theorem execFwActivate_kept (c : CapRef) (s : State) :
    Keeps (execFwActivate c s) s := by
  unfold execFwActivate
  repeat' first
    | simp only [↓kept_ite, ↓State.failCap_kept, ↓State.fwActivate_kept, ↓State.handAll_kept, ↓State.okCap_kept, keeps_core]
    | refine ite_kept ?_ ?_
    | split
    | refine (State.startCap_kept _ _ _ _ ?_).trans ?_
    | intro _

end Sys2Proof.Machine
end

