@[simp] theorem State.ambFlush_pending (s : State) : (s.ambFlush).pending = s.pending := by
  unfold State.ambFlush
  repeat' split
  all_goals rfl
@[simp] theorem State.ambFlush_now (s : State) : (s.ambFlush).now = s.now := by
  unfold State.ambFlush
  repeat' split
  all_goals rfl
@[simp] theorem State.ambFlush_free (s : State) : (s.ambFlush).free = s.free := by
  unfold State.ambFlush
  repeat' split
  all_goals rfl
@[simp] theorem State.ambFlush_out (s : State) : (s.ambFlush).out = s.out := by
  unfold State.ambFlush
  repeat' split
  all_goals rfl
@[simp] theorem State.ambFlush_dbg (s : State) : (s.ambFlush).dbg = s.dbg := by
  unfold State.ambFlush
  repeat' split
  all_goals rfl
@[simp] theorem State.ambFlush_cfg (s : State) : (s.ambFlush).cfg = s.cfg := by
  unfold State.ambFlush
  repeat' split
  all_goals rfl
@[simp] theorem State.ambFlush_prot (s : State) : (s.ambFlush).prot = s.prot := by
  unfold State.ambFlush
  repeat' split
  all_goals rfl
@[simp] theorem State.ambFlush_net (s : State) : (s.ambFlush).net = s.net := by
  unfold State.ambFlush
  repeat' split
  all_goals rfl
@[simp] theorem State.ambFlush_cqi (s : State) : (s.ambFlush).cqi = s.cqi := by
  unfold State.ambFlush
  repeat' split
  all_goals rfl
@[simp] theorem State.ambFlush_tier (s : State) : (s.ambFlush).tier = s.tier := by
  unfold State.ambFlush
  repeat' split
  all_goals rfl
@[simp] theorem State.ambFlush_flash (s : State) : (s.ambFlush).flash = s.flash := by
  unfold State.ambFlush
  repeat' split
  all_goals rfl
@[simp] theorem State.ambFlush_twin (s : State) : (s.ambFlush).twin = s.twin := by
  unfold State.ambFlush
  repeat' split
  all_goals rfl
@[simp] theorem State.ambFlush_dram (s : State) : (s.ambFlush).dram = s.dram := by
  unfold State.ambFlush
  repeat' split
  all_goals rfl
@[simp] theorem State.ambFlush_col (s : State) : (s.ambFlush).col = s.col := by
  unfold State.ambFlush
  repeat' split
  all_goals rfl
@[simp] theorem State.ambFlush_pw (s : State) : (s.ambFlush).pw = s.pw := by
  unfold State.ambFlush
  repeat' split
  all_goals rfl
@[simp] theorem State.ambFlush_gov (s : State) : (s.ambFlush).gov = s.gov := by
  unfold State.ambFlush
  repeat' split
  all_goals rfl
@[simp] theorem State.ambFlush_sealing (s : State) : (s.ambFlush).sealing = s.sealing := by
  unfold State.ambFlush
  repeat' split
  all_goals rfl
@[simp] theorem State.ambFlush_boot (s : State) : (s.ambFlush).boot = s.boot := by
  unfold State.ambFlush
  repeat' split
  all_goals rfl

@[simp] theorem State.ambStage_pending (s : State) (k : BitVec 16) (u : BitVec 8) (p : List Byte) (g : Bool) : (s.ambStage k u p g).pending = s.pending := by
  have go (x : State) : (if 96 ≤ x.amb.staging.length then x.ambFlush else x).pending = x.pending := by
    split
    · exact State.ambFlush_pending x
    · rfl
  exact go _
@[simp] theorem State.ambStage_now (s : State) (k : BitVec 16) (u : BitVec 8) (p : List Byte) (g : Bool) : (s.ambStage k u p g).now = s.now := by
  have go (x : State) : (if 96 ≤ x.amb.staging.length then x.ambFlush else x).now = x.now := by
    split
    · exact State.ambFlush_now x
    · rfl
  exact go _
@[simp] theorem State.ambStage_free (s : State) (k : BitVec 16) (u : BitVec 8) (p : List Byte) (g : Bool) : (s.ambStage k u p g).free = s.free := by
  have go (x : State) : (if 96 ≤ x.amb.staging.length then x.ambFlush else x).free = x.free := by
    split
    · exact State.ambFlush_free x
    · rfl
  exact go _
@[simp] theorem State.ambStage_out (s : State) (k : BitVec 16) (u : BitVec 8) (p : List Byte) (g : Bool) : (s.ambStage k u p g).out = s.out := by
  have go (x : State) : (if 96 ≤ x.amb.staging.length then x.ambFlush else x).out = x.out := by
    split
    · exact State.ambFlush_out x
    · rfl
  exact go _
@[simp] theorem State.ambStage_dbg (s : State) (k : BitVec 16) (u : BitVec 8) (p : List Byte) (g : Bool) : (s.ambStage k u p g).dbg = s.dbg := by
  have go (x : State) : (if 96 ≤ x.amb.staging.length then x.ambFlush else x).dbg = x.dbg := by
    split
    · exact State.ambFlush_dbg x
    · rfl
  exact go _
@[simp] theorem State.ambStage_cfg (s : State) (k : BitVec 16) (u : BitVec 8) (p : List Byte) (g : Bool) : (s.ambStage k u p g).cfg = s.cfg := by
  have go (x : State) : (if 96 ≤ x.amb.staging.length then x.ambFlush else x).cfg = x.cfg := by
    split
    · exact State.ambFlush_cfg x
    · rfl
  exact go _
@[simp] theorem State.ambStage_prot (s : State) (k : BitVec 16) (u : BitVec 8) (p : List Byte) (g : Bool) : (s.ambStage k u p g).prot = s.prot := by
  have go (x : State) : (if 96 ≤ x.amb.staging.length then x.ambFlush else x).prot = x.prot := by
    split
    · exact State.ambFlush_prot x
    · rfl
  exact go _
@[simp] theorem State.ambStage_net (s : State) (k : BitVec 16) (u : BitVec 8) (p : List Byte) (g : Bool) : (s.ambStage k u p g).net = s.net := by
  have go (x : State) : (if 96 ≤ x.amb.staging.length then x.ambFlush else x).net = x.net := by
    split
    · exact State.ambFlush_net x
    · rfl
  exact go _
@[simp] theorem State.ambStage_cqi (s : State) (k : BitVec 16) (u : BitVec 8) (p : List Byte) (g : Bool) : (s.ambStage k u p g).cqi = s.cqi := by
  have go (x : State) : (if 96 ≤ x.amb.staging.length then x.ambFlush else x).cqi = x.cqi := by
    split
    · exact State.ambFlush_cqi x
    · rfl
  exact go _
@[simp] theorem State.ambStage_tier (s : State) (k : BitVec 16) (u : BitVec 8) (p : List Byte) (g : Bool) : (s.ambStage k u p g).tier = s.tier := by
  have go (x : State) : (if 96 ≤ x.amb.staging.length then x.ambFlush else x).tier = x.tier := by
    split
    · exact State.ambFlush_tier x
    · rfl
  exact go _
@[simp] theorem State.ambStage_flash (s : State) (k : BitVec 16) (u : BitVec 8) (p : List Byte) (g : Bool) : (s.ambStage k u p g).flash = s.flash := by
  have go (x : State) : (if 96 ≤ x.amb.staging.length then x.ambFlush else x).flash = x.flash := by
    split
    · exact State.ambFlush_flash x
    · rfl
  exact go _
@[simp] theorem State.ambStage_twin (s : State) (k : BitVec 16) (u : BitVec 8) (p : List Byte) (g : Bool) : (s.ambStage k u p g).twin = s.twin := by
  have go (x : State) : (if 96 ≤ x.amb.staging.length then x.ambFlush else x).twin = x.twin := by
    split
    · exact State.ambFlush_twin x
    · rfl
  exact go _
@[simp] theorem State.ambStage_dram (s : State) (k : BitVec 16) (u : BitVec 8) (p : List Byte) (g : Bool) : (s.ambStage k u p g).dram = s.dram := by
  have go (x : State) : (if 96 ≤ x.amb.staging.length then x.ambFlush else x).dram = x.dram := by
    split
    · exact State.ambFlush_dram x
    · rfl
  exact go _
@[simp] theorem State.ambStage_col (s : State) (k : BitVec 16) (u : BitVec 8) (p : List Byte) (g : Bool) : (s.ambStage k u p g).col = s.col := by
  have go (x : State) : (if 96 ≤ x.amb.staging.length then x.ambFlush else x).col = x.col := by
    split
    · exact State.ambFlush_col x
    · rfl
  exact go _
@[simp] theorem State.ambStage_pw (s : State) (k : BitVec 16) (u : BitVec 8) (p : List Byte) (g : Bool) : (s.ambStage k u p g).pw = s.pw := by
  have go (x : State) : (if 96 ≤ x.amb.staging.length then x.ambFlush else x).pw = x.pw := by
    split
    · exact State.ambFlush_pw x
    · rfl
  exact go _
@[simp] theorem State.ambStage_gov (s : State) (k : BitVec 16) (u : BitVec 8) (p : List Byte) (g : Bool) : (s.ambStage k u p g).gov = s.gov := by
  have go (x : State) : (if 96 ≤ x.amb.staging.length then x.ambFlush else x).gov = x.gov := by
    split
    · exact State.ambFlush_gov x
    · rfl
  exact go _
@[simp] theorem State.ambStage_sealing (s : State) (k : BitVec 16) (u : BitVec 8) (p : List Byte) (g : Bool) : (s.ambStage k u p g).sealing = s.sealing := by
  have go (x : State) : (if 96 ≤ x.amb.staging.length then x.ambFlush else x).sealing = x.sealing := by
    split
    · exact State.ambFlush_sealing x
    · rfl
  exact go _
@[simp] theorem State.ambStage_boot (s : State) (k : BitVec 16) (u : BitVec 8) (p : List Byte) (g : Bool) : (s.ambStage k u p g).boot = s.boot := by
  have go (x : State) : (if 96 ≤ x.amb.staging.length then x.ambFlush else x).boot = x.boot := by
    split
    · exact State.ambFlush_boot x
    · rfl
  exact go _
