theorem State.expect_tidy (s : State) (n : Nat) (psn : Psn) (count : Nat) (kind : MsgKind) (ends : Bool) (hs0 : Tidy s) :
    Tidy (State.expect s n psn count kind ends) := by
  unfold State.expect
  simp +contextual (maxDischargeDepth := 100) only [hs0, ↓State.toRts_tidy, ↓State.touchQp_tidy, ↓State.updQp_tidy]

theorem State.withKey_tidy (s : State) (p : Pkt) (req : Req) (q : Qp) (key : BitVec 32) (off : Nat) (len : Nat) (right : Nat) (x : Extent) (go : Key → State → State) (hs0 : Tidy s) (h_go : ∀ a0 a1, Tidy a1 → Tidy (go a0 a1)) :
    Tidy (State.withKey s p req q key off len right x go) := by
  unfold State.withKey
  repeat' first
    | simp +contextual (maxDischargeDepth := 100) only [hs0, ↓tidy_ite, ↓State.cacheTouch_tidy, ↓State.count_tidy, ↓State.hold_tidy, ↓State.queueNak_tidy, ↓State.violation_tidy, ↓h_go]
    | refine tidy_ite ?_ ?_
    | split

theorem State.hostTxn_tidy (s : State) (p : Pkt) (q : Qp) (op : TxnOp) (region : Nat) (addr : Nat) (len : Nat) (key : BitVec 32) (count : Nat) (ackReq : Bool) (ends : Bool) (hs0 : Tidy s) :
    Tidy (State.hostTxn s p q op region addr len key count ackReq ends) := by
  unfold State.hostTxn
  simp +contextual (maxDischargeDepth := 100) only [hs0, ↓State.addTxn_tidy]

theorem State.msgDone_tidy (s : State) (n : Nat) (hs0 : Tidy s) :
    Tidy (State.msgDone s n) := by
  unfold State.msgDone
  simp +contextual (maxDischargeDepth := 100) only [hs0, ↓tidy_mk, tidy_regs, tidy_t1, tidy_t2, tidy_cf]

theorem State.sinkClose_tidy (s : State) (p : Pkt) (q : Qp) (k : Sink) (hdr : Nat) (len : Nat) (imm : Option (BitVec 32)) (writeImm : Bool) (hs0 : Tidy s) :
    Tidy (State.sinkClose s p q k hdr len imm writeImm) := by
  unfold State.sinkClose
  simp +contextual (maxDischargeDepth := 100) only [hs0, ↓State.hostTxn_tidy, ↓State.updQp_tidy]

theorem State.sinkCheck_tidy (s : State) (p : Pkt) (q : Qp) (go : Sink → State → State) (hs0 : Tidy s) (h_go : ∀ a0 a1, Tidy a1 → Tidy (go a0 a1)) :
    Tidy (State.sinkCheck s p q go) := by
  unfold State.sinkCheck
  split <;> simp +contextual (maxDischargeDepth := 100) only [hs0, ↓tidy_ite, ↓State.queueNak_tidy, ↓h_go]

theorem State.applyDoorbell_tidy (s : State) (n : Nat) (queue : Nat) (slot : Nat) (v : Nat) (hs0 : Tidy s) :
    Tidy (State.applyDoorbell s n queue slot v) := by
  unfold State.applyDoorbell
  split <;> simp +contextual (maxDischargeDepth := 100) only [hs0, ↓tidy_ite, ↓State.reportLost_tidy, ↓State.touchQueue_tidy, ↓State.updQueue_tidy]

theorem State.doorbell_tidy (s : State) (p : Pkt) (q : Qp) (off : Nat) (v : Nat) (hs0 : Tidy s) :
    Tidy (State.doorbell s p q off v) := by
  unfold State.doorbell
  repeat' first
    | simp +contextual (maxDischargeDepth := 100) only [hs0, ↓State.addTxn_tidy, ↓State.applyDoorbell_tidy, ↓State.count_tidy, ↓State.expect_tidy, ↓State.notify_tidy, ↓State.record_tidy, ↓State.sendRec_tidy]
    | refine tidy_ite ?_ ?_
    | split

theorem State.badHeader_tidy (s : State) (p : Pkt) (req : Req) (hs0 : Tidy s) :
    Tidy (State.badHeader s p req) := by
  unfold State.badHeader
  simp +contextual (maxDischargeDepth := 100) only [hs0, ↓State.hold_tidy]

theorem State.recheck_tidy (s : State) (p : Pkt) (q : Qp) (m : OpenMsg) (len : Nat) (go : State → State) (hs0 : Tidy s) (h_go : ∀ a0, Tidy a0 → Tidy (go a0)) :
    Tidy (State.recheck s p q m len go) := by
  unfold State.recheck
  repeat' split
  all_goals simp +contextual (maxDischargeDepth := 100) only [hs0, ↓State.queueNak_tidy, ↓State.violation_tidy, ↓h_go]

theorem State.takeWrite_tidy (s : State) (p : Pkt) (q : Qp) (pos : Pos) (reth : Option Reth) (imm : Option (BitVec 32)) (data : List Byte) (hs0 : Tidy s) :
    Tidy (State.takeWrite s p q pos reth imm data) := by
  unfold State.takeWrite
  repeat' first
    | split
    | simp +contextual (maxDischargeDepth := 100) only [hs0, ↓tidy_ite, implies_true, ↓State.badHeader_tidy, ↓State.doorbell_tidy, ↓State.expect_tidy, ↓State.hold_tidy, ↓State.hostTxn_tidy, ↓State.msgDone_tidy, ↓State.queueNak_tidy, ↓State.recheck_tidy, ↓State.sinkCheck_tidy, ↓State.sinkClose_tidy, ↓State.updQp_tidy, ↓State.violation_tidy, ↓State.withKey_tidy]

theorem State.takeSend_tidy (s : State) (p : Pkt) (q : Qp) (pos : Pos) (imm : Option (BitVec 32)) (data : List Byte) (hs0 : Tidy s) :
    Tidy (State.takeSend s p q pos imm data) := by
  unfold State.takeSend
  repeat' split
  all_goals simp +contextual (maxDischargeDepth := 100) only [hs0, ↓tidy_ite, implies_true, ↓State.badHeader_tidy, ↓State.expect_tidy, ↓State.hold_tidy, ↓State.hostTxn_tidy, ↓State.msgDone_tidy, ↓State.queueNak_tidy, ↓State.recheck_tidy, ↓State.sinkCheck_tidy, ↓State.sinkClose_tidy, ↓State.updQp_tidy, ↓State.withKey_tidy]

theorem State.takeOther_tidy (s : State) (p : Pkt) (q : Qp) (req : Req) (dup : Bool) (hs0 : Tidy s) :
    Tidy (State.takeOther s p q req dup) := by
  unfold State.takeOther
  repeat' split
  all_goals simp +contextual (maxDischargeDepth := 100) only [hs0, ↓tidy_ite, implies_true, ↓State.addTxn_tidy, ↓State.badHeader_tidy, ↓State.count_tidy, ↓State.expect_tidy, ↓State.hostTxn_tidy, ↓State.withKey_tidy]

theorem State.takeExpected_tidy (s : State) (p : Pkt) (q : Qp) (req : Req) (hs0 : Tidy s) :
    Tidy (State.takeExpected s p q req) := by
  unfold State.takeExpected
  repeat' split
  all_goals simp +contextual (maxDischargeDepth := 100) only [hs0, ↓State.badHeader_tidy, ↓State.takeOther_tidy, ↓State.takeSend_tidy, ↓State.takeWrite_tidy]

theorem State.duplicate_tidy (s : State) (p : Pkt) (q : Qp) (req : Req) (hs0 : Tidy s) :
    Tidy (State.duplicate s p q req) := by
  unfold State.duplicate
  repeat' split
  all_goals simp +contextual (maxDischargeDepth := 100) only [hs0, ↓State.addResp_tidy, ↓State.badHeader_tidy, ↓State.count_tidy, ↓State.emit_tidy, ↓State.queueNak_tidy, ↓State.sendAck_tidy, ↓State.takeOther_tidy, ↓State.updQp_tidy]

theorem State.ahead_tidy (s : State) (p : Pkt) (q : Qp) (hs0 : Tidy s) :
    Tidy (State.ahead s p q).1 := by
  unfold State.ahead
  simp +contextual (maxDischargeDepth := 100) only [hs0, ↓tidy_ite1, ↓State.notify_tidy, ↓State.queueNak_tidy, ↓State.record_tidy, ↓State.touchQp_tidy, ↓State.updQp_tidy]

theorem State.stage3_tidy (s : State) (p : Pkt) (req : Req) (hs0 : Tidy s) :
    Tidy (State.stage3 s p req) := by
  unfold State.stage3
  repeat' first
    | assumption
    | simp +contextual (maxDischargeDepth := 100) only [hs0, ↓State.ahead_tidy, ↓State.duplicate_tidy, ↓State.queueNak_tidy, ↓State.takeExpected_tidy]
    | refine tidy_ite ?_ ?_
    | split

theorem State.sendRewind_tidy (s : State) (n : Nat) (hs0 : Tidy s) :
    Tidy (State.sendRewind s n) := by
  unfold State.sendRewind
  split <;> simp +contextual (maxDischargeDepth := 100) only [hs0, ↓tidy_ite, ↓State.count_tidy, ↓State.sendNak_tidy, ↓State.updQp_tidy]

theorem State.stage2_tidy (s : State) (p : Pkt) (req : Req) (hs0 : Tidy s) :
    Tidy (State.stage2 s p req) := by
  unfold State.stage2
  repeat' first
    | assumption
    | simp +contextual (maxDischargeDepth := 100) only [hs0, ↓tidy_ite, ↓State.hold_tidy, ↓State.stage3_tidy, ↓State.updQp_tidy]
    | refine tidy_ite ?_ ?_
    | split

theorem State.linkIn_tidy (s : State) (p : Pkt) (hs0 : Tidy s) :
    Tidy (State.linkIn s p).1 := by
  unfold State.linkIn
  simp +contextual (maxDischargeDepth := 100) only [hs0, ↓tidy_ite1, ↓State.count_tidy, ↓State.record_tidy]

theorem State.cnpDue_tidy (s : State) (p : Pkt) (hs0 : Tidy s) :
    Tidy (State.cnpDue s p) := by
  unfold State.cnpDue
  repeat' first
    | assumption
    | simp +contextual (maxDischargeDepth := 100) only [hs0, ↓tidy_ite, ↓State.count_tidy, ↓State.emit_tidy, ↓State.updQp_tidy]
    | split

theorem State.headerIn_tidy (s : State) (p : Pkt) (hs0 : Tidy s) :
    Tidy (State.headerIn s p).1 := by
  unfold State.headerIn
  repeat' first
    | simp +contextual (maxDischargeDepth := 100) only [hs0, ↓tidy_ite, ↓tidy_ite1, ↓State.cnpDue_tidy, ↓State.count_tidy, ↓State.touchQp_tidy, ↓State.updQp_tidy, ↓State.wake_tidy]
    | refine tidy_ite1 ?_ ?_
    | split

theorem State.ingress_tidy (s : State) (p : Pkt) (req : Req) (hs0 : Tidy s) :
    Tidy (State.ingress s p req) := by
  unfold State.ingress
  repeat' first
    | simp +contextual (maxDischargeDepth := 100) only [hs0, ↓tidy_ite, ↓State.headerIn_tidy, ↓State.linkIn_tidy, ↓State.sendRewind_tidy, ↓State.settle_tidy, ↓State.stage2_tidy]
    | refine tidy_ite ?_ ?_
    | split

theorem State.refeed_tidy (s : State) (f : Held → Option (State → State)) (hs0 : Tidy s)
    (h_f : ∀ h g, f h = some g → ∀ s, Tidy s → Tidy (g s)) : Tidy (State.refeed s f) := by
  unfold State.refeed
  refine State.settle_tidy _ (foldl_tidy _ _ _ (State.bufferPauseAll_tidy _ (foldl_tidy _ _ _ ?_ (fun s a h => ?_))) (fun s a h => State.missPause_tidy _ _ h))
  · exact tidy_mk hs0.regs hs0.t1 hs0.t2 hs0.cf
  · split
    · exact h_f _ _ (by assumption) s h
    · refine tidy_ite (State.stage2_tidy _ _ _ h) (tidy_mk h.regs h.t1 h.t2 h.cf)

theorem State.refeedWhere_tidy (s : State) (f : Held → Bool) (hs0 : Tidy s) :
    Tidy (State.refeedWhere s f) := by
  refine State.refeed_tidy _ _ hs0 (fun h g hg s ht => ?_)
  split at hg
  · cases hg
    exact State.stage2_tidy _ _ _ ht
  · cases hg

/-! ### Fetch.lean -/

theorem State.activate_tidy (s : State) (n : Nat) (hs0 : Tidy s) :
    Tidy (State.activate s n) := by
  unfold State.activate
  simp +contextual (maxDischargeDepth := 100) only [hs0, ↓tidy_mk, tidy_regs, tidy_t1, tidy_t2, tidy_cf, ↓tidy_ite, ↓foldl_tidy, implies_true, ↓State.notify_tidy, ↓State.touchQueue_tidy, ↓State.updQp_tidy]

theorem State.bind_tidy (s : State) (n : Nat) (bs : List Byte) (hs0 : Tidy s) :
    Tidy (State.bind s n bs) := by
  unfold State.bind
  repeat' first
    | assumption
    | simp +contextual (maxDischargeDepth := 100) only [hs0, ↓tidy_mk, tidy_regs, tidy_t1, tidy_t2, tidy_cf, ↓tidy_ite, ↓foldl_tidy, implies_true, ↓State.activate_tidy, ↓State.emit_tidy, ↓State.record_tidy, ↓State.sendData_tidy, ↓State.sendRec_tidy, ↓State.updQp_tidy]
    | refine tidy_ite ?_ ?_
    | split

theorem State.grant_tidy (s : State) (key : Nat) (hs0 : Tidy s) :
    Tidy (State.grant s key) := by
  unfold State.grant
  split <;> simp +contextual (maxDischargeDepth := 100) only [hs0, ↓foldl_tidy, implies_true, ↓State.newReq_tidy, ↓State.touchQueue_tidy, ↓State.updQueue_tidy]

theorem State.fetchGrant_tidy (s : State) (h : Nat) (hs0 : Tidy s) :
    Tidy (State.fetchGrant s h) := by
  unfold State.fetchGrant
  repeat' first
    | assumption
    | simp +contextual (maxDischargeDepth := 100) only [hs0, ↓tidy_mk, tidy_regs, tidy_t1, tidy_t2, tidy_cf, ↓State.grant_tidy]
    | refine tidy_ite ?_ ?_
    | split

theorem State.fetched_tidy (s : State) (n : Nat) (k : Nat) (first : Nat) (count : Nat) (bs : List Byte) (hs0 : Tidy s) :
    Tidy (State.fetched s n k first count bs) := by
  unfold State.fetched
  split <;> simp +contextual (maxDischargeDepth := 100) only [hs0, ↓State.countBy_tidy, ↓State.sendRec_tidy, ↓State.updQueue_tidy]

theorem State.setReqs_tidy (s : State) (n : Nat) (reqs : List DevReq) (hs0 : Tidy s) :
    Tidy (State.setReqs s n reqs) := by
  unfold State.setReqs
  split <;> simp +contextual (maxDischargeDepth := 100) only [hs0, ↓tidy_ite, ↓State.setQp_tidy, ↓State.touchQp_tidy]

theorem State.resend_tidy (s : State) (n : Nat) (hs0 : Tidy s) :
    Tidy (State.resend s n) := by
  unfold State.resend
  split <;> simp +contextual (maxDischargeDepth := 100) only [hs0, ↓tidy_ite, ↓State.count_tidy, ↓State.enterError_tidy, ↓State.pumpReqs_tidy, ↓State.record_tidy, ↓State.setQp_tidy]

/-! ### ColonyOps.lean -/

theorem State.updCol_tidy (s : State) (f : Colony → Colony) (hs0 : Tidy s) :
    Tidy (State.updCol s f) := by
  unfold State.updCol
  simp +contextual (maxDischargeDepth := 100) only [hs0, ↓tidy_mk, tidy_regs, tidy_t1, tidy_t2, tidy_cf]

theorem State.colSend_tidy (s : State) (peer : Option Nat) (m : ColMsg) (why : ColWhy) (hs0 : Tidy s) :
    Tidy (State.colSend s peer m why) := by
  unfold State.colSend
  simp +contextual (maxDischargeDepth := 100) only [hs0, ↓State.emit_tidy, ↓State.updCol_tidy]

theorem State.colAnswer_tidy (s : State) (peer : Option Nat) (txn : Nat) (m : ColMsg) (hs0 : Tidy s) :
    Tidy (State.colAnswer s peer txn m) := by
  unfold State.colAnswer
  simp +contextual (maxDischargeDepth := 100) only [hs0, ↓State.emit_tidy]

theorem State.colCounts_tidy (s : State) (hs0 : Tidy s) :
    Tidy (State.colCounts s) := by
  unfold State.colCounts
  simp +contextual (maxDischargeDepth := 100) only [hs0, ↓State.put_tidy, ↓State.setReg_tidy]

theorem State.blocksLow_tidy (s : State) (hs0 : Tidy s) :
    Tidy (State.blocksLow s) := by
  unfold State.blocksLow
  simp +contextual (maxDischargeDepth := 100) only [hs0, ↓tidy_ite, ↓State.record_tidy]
===============
■ EXERCISE REQUIREMENTS ■
A complete answer gives every line of the data that includes "ColMsg".

■ WRITTEN ANSWER ■
theorem State.colSend_tidy (s : State) (peer : Option Nat) (m : ColMsg) (why : ColWhy) (hs0 : Tidy s) :
theorem State.colAnswer_tidy (s : State) (peer : Option Nat) (txn : Nat) (m : ColMsg) (hs0 : Tidy s) :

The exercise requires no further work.